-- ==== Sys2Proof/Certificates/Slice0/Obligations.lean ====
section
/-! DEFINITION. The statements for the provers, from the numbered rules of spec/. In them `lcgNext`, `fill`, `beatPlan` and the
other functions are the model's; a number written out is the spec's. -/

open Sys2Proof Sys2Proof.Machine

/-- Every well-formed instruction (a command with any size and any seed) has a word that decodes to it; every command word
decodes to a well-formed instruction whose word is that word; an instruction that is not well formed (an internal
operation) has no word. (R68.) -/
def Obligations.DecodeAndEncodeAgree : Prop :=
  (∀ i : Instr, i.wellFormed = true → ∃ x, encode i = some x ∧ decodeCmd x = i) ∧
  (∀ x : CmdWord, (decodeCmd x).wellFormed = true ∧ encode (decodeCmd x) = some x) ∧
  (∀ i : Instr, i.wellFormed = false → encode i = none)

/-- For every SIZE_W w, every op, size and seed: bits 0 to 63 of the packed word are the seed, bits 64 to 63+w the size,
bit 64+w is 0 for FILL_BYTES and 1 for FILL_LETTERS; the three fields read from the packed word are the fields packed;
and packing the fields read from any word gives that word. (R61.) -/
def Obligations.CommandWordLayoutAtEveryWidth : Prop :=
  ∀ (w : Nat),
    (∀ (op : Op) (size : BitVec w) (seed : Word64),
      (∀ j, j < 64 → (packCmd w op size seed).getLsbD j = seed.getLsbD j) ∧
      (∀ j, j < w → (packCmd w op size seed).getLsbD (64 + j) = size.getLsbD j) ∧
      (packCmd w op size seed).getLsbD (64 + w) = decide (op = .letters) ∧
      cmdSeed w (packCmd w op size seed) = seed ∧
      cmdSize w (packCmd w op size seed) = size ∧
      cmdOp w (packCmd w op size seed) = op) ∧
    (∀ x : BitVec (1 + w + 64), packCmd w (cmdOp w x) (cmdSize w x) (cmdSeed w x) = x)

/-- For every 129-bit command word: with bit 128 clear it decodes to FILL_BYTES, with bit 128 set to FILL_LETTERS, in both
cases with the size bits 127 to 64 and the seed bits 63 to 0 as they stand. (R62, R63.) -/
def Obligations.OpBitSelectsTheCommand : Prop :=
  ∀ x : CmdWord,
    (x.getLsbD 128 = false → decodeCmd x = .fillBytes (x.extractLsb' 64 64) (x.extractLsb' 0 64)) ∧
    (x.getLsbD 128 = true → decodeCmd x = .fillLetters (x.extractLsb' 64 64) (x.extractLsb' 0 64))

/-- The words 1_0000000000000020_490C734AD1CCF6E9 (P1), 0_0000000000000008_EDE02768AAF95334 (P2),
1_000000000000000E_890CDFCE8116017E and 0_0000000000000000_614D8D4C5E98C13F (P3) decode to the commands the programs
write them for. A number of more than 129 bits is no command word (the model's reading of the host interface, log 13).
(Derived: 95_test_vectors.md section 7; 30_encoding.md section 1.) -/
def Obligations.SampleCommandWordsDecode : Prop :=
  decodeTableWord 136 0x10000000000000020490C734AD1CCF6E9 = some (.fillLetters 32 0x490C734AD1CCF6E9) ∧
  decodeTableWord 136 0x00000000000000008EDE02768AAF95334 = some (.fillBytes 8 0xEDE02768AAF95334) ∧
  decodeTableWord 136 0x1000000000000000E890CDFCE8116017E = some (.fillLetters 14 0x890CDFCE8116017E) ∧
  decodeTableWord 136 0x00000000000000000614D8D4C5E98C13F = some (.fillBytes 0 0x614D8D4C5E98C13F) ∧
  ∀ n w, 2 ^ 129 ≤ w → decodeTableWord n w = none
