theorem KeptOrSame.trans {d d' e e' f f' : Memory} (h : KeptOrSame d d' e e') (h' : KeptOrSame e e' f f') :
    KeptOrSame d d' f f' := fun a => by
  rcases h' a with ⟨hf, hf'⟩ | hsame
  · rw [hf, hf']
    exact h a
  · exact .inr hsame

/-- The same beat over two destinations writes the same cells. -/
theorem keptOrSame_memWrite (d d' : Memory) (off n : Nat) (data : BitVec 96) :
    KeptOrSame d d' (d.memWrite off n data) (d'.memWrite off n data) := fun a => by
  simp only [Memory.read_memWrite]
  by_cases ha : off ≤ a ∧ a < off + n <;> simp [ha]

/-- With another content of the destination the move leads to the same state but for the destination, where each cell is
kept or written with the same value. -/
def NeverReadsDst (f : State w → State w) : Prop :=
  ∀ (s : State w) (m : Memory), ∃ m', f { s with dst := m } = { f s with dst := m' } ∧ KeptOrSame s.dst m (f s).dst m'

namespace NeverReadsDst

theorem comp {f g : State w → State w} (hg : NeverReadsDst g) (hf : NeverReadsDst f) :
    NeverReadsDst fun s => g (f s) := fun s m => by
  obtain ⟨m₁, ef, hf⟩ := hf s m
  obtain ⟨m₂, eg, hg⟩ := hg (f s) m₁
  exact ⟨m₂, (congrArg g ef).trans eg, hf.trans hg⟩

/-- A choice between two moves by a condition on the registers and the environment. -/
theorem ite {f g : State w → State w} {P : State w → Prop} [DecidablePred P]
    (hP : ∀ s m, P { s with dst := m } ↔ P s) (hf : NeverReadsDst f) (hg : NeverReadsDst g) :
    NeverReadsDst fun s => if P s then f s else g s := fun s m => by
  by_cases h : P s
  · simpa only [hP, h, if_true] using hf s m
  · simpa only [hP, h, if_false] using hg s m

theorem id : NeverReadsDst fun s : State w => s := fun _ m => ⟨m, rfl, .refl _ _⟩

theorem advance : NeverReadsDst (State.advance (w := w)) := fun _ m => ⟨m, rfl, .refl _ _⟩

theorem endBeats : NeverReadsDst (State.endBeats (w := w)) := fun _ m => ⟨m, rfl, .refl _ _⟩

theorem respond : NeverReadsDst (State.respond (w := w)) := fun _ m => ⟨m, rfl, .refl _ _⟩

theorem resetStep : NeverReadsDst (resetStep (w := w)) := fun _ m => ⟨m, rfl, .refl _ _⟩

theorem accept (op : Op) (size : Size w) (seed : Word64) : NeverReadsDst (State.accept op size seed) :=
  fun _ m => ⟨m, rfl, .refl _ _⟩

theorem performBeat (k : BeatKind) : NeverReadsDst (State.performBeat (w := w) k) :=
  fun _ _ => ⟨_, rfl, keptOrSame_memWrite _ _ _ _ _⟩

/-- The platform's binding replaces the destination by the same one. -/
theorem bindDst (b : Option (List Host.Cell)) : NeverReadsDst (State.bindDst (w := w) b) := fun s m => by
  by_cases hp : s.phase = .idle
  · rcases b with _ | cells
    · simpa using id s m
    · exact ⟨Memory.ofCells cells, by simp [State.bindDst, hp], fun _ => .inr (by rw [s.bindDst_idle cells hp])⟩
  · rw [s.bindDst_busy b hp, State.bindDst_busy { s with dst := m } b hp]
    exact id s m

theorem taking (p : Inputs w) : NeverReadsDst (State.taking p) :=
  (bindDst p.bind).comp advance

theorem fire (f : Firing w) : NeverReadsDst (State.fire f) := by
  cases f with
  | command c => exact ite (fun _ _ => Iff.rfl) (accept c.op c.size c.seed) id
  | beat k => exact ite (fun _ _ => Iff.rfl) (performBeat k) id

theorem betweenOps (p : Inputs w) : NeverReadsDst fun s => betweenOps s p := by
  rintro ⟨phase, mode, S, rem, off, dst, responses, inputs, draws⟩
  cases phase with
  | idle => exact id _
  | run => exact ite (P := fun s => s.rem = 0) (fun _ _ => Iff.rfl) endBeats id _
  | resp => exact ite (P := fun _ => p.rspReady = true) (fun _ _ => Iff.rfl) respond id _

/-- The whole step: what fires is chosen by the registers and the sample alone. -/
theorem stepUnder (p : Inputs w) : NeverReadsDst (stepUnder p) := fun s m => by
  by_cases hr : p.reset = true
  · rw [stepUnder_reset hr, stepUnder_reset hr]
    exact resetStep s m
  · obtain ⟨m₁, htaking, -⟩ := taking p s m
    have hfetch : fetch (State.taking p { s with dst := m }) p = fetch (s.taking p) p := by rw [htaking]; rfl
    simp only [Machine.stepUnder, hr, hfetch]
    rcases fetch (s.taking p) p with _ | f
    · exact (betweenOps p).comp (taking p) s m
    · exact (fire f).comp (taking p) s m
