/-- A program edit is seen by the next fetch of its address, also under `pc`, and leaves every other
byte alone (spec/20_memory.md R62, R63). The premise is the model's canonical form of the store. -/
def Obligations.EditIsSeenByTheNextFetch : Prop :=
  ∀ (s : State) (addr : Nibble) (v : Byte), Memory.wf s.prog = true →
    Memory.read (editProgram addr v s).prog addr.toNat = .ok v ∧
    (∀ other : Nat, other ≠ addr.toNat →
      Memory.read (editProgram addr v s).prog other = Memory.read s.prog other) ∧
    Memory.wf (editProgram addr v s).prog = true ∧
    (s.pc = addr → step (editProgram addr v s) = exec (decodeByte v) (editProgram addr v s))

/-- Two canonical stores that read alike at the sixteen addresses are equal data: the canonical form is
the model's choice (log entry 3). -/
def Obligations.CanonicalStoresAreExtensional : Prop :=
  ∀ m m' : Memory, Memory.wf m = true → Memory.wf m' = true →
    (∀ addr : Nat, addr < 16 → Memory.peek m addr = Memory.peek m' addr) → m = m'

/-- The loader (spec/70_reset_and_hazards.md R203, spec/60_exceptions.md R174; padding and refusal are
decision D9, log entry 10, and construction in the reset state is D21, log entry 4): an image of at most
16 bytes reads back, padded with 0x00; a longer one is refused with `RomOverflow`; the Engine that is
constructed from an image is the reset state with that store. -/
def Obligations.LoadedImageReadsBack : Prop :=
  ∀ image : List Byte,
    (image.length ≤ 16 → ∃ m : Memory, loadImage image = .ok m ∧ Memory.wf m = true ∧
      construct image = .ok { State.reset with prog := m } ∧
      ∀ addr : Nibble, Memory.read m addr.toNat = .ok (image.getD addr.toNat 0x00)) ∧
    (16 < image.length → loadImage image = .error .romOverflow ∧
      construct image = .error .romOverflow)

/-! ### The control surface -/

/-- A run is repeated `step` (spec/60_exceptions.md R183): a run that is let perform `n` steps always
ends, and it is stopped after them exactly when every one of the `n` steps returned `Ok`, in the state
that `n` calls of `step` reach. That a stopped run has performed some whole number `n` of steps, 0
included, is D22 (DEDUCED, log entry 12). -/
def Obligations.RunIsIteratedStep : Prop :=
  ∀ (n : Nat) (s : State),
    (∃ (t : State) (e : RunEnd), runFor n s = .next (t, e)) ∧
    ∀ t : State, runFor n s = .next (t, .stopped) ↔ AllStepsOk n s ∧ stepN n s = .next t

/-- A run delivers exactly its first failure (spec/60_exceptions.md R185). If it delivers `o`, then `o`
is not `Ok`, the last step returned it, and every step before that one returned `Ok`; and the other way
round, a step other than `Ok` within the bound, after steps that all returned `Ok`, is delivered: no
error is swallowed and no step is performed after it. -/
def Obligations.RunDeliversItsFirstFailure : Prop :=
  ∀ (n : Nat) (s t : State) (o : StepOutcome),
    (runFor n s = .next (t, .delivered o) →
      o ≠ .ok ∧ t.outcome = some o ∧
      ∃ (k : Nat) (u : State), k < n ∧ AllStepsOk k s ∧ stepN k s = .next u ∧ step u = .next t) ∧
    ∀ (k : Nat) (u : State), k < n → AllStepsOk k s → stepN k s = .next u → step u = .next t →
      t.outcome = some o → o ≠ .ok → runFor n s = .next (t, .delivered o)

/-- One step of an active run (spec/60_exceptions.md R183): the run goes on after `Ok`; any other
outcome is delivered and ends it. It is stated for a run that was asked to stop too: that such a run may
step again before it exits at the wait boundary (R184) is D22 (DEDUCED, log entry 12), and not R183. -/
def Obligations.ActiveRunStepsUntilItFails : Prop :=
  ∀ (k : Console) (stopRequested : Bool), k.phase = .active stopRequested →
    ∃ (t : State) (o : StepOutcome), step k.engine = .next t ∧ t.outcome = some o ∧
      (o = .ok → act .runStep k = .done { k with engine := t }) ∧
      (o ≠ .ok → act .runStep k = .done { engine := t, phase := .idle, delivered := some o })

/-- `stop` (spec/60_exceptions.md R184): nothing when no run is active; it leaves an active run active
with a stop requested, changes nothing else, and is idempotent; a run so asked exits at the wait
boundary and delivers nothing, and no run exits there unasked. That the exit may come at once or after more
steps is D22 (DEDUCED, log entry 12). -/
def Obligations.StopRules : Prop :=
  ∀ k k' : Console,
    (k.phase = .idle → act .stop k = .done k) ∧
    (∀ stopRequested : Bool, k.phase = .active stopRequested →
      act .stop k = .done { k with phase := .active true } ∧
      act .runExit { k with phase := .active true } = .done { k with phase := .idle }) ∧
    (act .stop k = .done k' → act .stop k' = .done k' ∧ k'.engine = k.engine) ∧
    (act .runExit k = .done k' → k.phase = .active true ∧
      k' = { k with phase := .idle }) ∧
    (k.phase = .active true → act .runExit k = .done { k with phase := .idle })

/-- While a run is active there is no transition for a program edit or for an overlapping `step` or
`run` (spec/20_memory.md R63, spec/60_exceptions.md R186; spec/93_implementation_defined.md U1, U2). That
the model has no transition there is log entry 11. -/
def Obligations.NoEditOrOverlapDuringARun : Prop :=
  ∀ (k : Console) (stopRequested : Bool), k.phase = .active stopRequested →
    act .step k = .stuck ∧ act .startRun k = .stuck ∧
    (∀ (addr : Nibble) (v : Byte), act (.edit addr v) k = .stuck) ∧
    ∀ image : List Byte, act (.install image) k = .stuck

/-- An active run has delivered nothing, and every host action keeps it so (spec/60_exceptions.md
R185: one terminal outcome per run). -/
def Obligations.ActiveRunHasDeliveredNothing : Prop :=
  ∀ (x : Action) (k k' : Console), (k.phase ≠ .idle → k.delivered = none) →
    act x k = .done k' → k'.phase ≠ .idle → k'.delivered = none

**Directions for this task:**
Could you repeat exactly the lines in the listing above from the one with "NeverReadsDst fun s => g" down to the one with "by_cases h : P s"? Include both of those lines.

**Output:**
    NeverReadsDst fun s => g (f s) := fun s m => by
  obtain ⟨m₁, ef, hf⟩ := hf s m
  obtain ⟨m₂, eg, hg⟩ := hg (f s) m₁
  exact ⟨m₂, (congrArg g ef).trans eg, hf.trans hg⟩

/-- A choice between two moves by a condition on the registers and the environment. -/
theorem ite {f g : State w → State w} {P : State w → Prop} [DecidablePred P]
    (hP : ∀ s m, P { s with dst := m } ↔ P s) (hf : NeverReadsDst f) (hg : NeverReadsDst g) :
    NeverReadsDst fun s => if P s then f s else g s := fun s m => by
  by_cases h : P s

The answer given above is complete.